4.1. Anchorage Unit Considerations

The static part of the hexapod represents the anchorage unit of a clinical situation. An intrusive force at the anterior results in a distally tipping moment at the distal end. Sagittal forces will generate moments mesially/distally rotating around the longitudinal axis of the anchorage unit. The last of the three orthogonal moment components is a rotation: the intrusive forces for the arch-formed cantilevers will generate buccally directed tipping moments. In the typodont study, the reaction at the anchorage unit was neglectable for both 5 mm and 10 mm activation, which is in agreement with the previous study [26]. In a clinical setting, when the anterior segment is activated for the intrusion, extrusive force, and tip back moment appear on the molar (Figure 1.) The moment leads to the molar distal tip. To avoid unwanted tooth movement in the anchorage unit, the use of skeletal anchorage is a method of choice. Insertion of a cantilever in a bracket slot of the TAD produces an undesirable couple. The cantilever’s size should match the dimensions of the slot to reduce the wire play and prevent screw failure [32]. Cantilevers can be applied to the temporary anchorage devices (TAD) for single impacted tooth traction [33], and molar uprighting [34]. Tipped molar can be directly ligated to the TAD, to neutralize vertical forces with uprighting with the cantilever hooked at the anterior segment [35]. The variation of Burstone’s three-piece intrusion arch connected to miniscrews can eliminate the side effects of conventional treatment methods and avoid unwanted movement of the anchor teeth [36,37].

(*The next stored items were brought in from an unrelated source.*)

@[simp] theorem State.answer_frame (s : State) (q : Request) (st : Status) (n : Nat) (d : List Byte) :
    (s.answer q st n d).power = s.power ∧ (s.answer q st n d).straps = s.straps ∧
    (s.answer q st n d).refCount = s.refCount ∧ (s.answer q st n d).pending = s.pending ∧
    (s.answer q st n d).timer = s.timer ∧ (s.answer q st n d).streams = s.streams ∧
    (s.answer q st n d).gates = s.gates ∧ (s.answer q st n d).retention = s.retention ∧
    (s.answer q st n d).gen = s.gen ∧ (s.answer q st n d).mgmt.requests = s.mgmt.requests ∧
    (s.answer q st n d).mgmt.portControl = s.mgmt.portControl ∧
    (s.answer q st n d).mgmt.conditions = s.mgmt.conditions ∧
    (s.answer q st n d).mgmt.notices = s.mgmt.notices ∧ (s.answer q st n d).mgmt.noticeSeq = s.mgmt.noticeSeq ∧
    (s.answer q st n d).mgmt.epoch = s.mgmt.epoch ∧ (s.answer q st n d).mgmt.drain = s.mgmt.drain ∧
    (∀ x, ((s.answer q st n d).port x).state = (s.port x).state) ∧
    (∀ x, ((s.answer q st n d).port x).tx = (s.port x).tx) ∧
    (∀ x, ((s.answer q st n d).port x).rx = (s.port x).rx) ∧
    (∀ x, ((s.answer q st n d).port x).holder = (s.port x).holder) ∧
    (∀ x, ((s.answer q st n d).port x).lastCheck = (s.port x).lastCheck) ∧
    (∀ x, ((s.answer q st n d).port x).good = (s.port x).good) ∧
    (∀ x, ((s.answer q st n d).port x).bad = (s.port x).bad) ∧
    (∀ x, ((s.answer q st n d).port x).qualCount = (s.port x).qualCount) ∧
    (∀ x, ((s.answer q st n d).port x).signalGood = (s.port x).signalGood) := by
  simp [State.answer]

@[simp] theorem State.answer_views (s : State) (q : Request) (st : Status) (n : Nat) (d : List Byte) :
    (s.answer q st n d).base = s.base := by
  simp [State.base]

@[simp] theorem State.answerBare_frame (s : State) (q : Request) (st : Status) :
    (s.answerBare q st).power = s.power ∧ (s.answerBare q st).straps = s.straps ∧
    (s.answerBare q st).refCount = s.refCount ∧ (s.answerBare q st).pending = s.pending ∧
    (s.answerBare q st).timer = s.timer ∧ (s.answerBare q st).streams = s.streams ∧
    (s.answerBare q st).gates = s.gates ∧ (s.answerBare q st).retention = s.retention ∧
    (s.answerBare q st).gen = s.gen ∧ (s.answerBare q st).mgmt.requests = s.mgmt.requests ∧
    (s.answerBare q st).mgmt.portControl = s.mgmt.portControl ∧
    (s.answerBare q st).mgmt.conditions = s.mgmt.conditions ∧
    (s.answerBare q st).mgmt.notices = s.mgmt.notices ∧ (s.answerBare q st).mgmt.noticeSeq = s.mgmt.noticeSeq ∧
    (s.answerBare q st).mgmt.epoch = s.mgmt.epoch ∧ (s.answerBare q st).mgmt.drain = s.mgmt.drain ∧
    (∀ x, ((s.answerBare q st).port x).state = (s.port x).state) ∧
    (∀ x, ((s.answerBare q st).port x).tx = (s.port x).tx) ∧
    (∀ x, ((s.answerBare q st).port x).rx = (s.port x).rx) ∧
    (∀ x, ((s.answerBare q st).port x).holder = (s.port x).holder) ∧
    (∀ x, ((s.answerBare q st).port x).lastCheck = (s.port x).lastCheck) ∧
    (∀ x, ((s.answerBare q st).port x).good = (s.port x).good) ∧
    (∀ x, ((s.answerBare q st).port x).bad = (s.port x).bad) ∧
    (∀ x, ((s.answerBare q st).port x).qualCount = (s.port x).qualCount) ∧
    (∀ x, ((s.answerBare q st).port x).signalGood = (s.port x).signalGood) := by
  simp [State.answerBare]

@[simp] theorem State.answerBare_views (s : State) (q : Request) (st : Status) :
    (s.answerBare q st).base = s.base := by
  simp [State.base]

@[simp] theorem State.completeOp_frame (s : State) (r : Byte) (t : W16) (p : Port) (k : Byte) (o : Option Nat) (st : Status) (d : Option Detail) :
    (s.completeOp r t p k o st d).power = s.power ∧ (s.completeOp r t p k o st d).straps = s.straps ∧
    (s.completeOp r t p k o st d).refCount = s.refCount ∧ (s.completeOp r t p k o st d).pending = s.pending ∧
    (s.completeOp r t p k o st d).timer = s.timer ∧ (s.completeOp r t p k o st d).streams = s.streams ∧
    (s.completeOp r t p k o st d).gates = s.gates ∧ (s.completeOp r t p k o st d).retention = s.retention ∧
    (s.completeOp r t p k o st d).gen = s.gen ∧ (s.completeOp r t p k o st d).mgmt.requests = s.mgmt.requests ∧
    (s.completeOp r t p k o st d).mgmt.engine = s.mgmt.engine ∧
    (s.completeOp r t p k o st d).mgmt.portControl = s.mgmt.portControl ∧
    (s.completeOp r t p k o st d).mgmt.notices = s.mgmt.notices ∧
    (s.completeOp r t p k o st d).mgmt.noticeSeq = s.mgmt.noticeSeq ∧
    (s.completeOp r t p k o st d).mgmt.epoch = s.mgmt.epoch ∧
    (s.completeOp r t p k o st d).mgmt.drain = s.mgmt.drain ∧
    (∀ x, ((s.completeOp r t p k o st d).port x).state = (s.port x).state) ∧
    (∀ x, ((s.completeOp r t p k o st d).port x).tx = (s.port x).tx) ∧
    (∀ x, ((s.completeOp r t p k o st d).port x).rx = (s.port x).rx) ∧
    (∀ x, ((s.completeOp r t p k o st d).port x).holder = (s.port x).holder) ∧
    (∀ x, ((s.completeOp r t p k o st d).port x).lastCheck = (s.port x).lastCheck) ∧
    (∀ x, ((s.completeOp r t p k o st d).port x).good = (s.port x).good) ∧
    (∀ x, ((s.completeOp r t p k o st d).port x).bad = (s.port x).bad) ∧
    (∀ x, ((s.completeOp r t p k o st d).port x).qualCount = (s.port x).qualCount) ∧
    (∀ x, ((s.completeOp r t p k o st d).port x).signalGood = (s.port x).signalGood) := by
  unfold State.completeOp
  (repeat' split) <;> simp

@[simp] theorem State.completeOp_views (s : State) (r : Byte) (t : W16) (p : Port) (k : Byte) (o : Option Nat) (st : Status) (d : Option Detail) :
    (s.completeOp r t p k o st d).base = s.base := by
  simp [State.base]

@[simp] theorem State.completePortControl_frame (s : State) (p : Port) (st : Status) (d : Option Detail) :
    (s.completePortControl p st d).power = s.power ∧ (s.completePortControl p st d).straps = s.straps ∧
    (s.completePortControl p st d).refCount = s.refCount ∧ (s.completePortControl p st d).pending = s.pending ∧
    (s.completePortControl p st d).timer = s.timer ∧ (s.completePortControl p st d).streams = s.streams ∧
    (s.completePortControl p st d).gates = s.gates ∧ (s.completePortControl p st d).retention = s.retention ∧
    (s.completePortControl p st d).gen = s.gen ∧
    (s.completePortControl p st d).mgmt.requests = s.mgmt.requests ∧
    (s.completePortControl p st d).mgmt.engine = s.mgmt.engine ∧
    (s.completePortControl p st d).mgmt.notices = s.mgmt.notices ∧
    (s.completePortControl p st d).mgmt.noticeSeq = s.mgmt.noticeSeq ∧
    (s.completePortControl p st d).mgmt.epoch = s.mgmt.epoch ∧
    (s.completePortControl p st d).mgmt.drain = s.mgmt.drain ∧
    (∀ x, ((s.completePortControl p st d).port x).state = (s.port x).state) ∧
    (∀ x, ((s.completePortControl p st d).port x).tx = (s.port x).tx) ∧
    (∀ x, ((s.completePortControl p st d).port x).rx = (s.port x).rx) ∧
    (∀ x, ((s.completePortControl p st d).port x).holder = (s.port x).holder) ∧
    (∀ x, ((s.completePortControl p st d).port x).lastCheck = (s.port x).lastCheck) ∧
    (∀ x, ((s.completePortControl p st d).port x).good = (s.port x).good) ∧
    (∀ x, ((s.completePortControl p st d).port x).bad = (s.port x).bad) ∧
    (∀ x, ((s.completePortControl p st d).port x).qualCount = (s.port x).qualCount) ∧
    (∀ x, ((s.completePortControl p st d).port x).signalGood = (s.port x).signalGood) := by
  unfold State.completePortControl
  (repeat' split) <;> simp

4.2. Clinical Implications

As cantilevers deliver a statically determined force system, generated tooth movement is predictable. The segmented approach to intrusion and retraction allows simultaneous control of tooth movement in the anteroposterior and vertical planes. In case of a correction of the combined overbite and overjet, a combination of intrusion and retraction is desired [28]. TMA has desired properties for a cantilever spring: low load-deflection rate, large range of activations with less frequent reactivations needed [28]. The choice of cantilever design in a three-piece intrusion arch can help to solve different clinical issues. In patients where a combination of retraction and intrusion of incisors is desired, the use of a curved cantilever will result in an additional horizontal force component. If the protrusion is anticipated, a utility-shaped cantilever will deliver the desired combination of protrusive and intrusive forces over a long-range [1]. Another possible use is midline correction, as the cantilevers are known to produce medial and lateral forces during deactivation [26].

4.3. Limitations

All measurements presented in the current study were obtained in vitro. Therefore, they may not reflect clinical conditions. Classical minimum sample size or power calculation could not be performed, as there were no pre-existing variation values available from other studies, and because conventional descriptive and comparative statistics were not performed. The sample size of five copies per cantilever design was decided upon as a compromise between having on the one hand as many samples as possible and on the other hand keeping the time, it took to bend the total number of cantilevers into shape, feasible. Other external influences were minimalized by carrying out all measurements on the same day and by the same operators. In the future, the sample can be increased. The wires originated from the same package with the same reference number to avoid inequality between batches. All tests were performed in the room temperature: it will be interesting to evaluate if the results would differ in different temperatures. It may be plausible that change of the temperature may have an impact on the properties of a TMA wire. In the experimental part, the assessment of the results from the experimental part was performed qualitatively, since no measurements were obtained: no error of the method (number) could be assessed. Typodonts are an excellent tool to perform a simulation of tooth movement. However, biological aspects (periodontium, bone remodeling) are not taken into consideration and the current study should be viewed and considered as a proof of concept [38,39]. The weakness of this study is that it was performed in vitro. However, due to ethical considerations, the study could not be performed clinically on patients.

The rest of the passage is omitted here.